● **INPUT RECORDS**:
-- ==== Sys2Proof/Machine/Step.lean ====
section
/-! DEFINITION. One step of the block: the command at the front of the queue, or, when none waits, what
the part does of itself (log 7, log 11). -/

namespace Sys2Proof.Machine

/-- What the block does when no command waits: what is due at once, else a grain of local time passes
(log 11). -/
def idle (s : State) : Host.Outcome State Fault Refusal :=
  match s.dueCommand with
  | some c => exec c s
  | none => .next (tick s)

/-- One step. -/
def step (s : State) : Host.Outcome State Fault Refusal :=
  match s.pending with
  | [] => idle s
  | c :: rest => exec c { s with pending := rest }

/-- `s` with the command a word of the table spells at the front of its queue; the table spells none. -/
def State.withFetchWord (s : State) (nbits w : Nat) : State :=
  match decodeTableWord nbits w with
  | some c => { s with pending := c :: s.pending }
  | none => s

end Sys2Proof.Machine
end

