/-- R135 to R137, R139: STAGE_VIEW checks its descriptor, and takes effect at once in IDLE or is
staged; CANCEL_VIEW removes a staged descriptor. The descriptor is the request's own fields, with the
shift clamped at 8 (R16). The replies' codes are log 8. -/
def Obligations.ViewRequestsStageAndCancel : Prop :=
  ∀ (s : State) (r : Request) (rest : List Request) (f : List Byte) (v : ViewId), r.fields = f →
    (s.Executes 15 r rest → 16 ≤ f.length → f.length = 16 + 5 * (fieldAt f 15 1 + 1) →
      ∀ (d : Descriptor) (valid : Prop),
      d = { tag := fieldAt f 6 1
            divisor := fieldAt f 7 1
            destination := if fieldAt f 8 1 = 0 then .rl0 else if fieldAt f 8 1 = 1 then .rl1 else .cl
            completeOnly := fieldAt f 9 1 = 1
            angleForm := if fieldAt f 10 1 = 0 then .bin16 else .cdeg
            magnitudeForm := if fieldAt f 11 1 = 0 then .m24 else .m16
            shift := min (fieldAt f 12 1) 8
            order := if fieldAt f 13 1 = 0 then .big else .little
            includeFrequency := fieldAt f 14 1 = 1
            sources := (List.range (fieldAt f 15 1 + 1)).map fun k =>
              { source := fieldAt f (16 + 5 * k) 2
                phasors := BitVec.ofNat 16 (fieldAt f (18 + 5 * k) 2)
                analogs := BitVec.ofNat 8 (fieldAt f (20 + 5 * k) 1) } } →
      (valid ↔ fieldAt f 0 1 ≤ 7 ∧ fieldAt f 1 1 ≤ 1 ∧ (fieldAt f 1 1 = 0 →
        d.tag ≠ 0 ∧ d.divisor ≠ 0 ∧ d.divisor ≤ s.grid.rate ∧ s.grid.rate % d.divisor = 0 ∧
        fieldAt f 8 1 ≤ 2 ∧ fieldAt f 9 1 ≤ 1 ∧ fieldAt f 10 1 ≤ 1 ∧ fieldAt f 11 1 ≤ 1 ∧
        fieldAt f 13 1 ≤ 1 ∧ fieldAt f 14 1 ≤ 1 ∧ (∀ e ∈ d.sources, e.source ≤ 1023) ∧
        (d.sources.map (·.source)).Nodup)) →
      (¬valid → exec .stageView s = .next (finishRequest r .badField [] s)) ∧
      (valid → fieldAt f 0 1 = v.index → ∀ (content : Option Descriptor) (known : Prop),
        (known ↔ (fieldAt f 1 1 = 1 ∧ (s.view v).current ≠ none) ∨ fieldAt f 1 1 = 0 ∧
          ∀ e ∈ d.sources, (s.entry e.source).state ≠ .unused ∧
            (s.entry e.source).state ≠ .retiring) →
        (fieldAt f 1 1 = 1 → content = none) → (fieldAt f 1 1 = 0 → content = some d) →
        (¬known → exec .stageView s = .next (finishRequest r .notFound [] s)) ∧
        (known → ∀ replaced : Byte, replaced = (if (s.view v).staged = none then 0 else 1) →
          (s.reporting.opState = .idle →
            exec .stageView s = .next (finishRequest r .ok
              (be1 v.index ++ [0] ++ [replaced] ++ be2 ((s.view v).revision + 1).toNat ++
                be4 (fieldAt f 2 4) ++ be1 (min (fieldAt f 12 1) 8))
              (s.modifyView v fun w =>
                { w with current := content, staged := none, revision := w.revision + 1 }))) ∧
          (s.reporting.opState ≠ .idle →
            exec .stageView s = .next (finishRequest r .ok
              (be1 v.index ++ [1] ++ [replaced] ++ be2 (s.view v).revision.toNat ++
                be4 (fieldAt f 2 4) ++ be1 (min (fieldAt f 12 1) 8))
              (s.modifyView v fun w =>
                { w with staged := some ⟨fieldAt f 2 4, content⟩ })))))) ∧
    (s.Executes 16 r rest → f.length = 1 →
      (8 ≤ fieldAt f 0 1 → exec .cancelView s = .next (finishRequest r .badField [] s)) ∧
      (fieldAt f 0 1 = v.index →
        ((s.view v).staged = none →
          exec .cancelView s = .next (finishRequest r .notFound [] s)) ∧
        ((s.view v).staged ≠ none →
          exec .cancelView s = .next (finishRequest r .ok
            ([if (s.view v).current = none then 0 else 1] ++ be2 (s.view v).revision.toNat)
            (s.modifyView v fun w => { w with staged := none })))))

● **REQUIREMENT**: Look above for the line with "spells none. -/" and the line with "shift clamped at". Retype those two lines and every line between them exactly, adding nothing.

● **WRITTEN RESPONSE**:
/-- `s` with the command a word of the table spells at the front of its queue; the table spells none. -/
def State.withFetchWord (s : State) (nbits w : Nat) : State :=
  match decodeTableWord nbits w with
  | some c => { s with pending := c :: s.pending }
  | none => s

end Sys2Proof.Machine
end

/-- R135 to R137, R139: STAGE_VIEW checks its descriptor, and takes effect at once in IDLE or is
staged; CANCEL_VIEW removes a staged descriptor. The descriptor is the request's own fields, with the
shift clamped at 8 (R16). The replies' codes are log 8. -/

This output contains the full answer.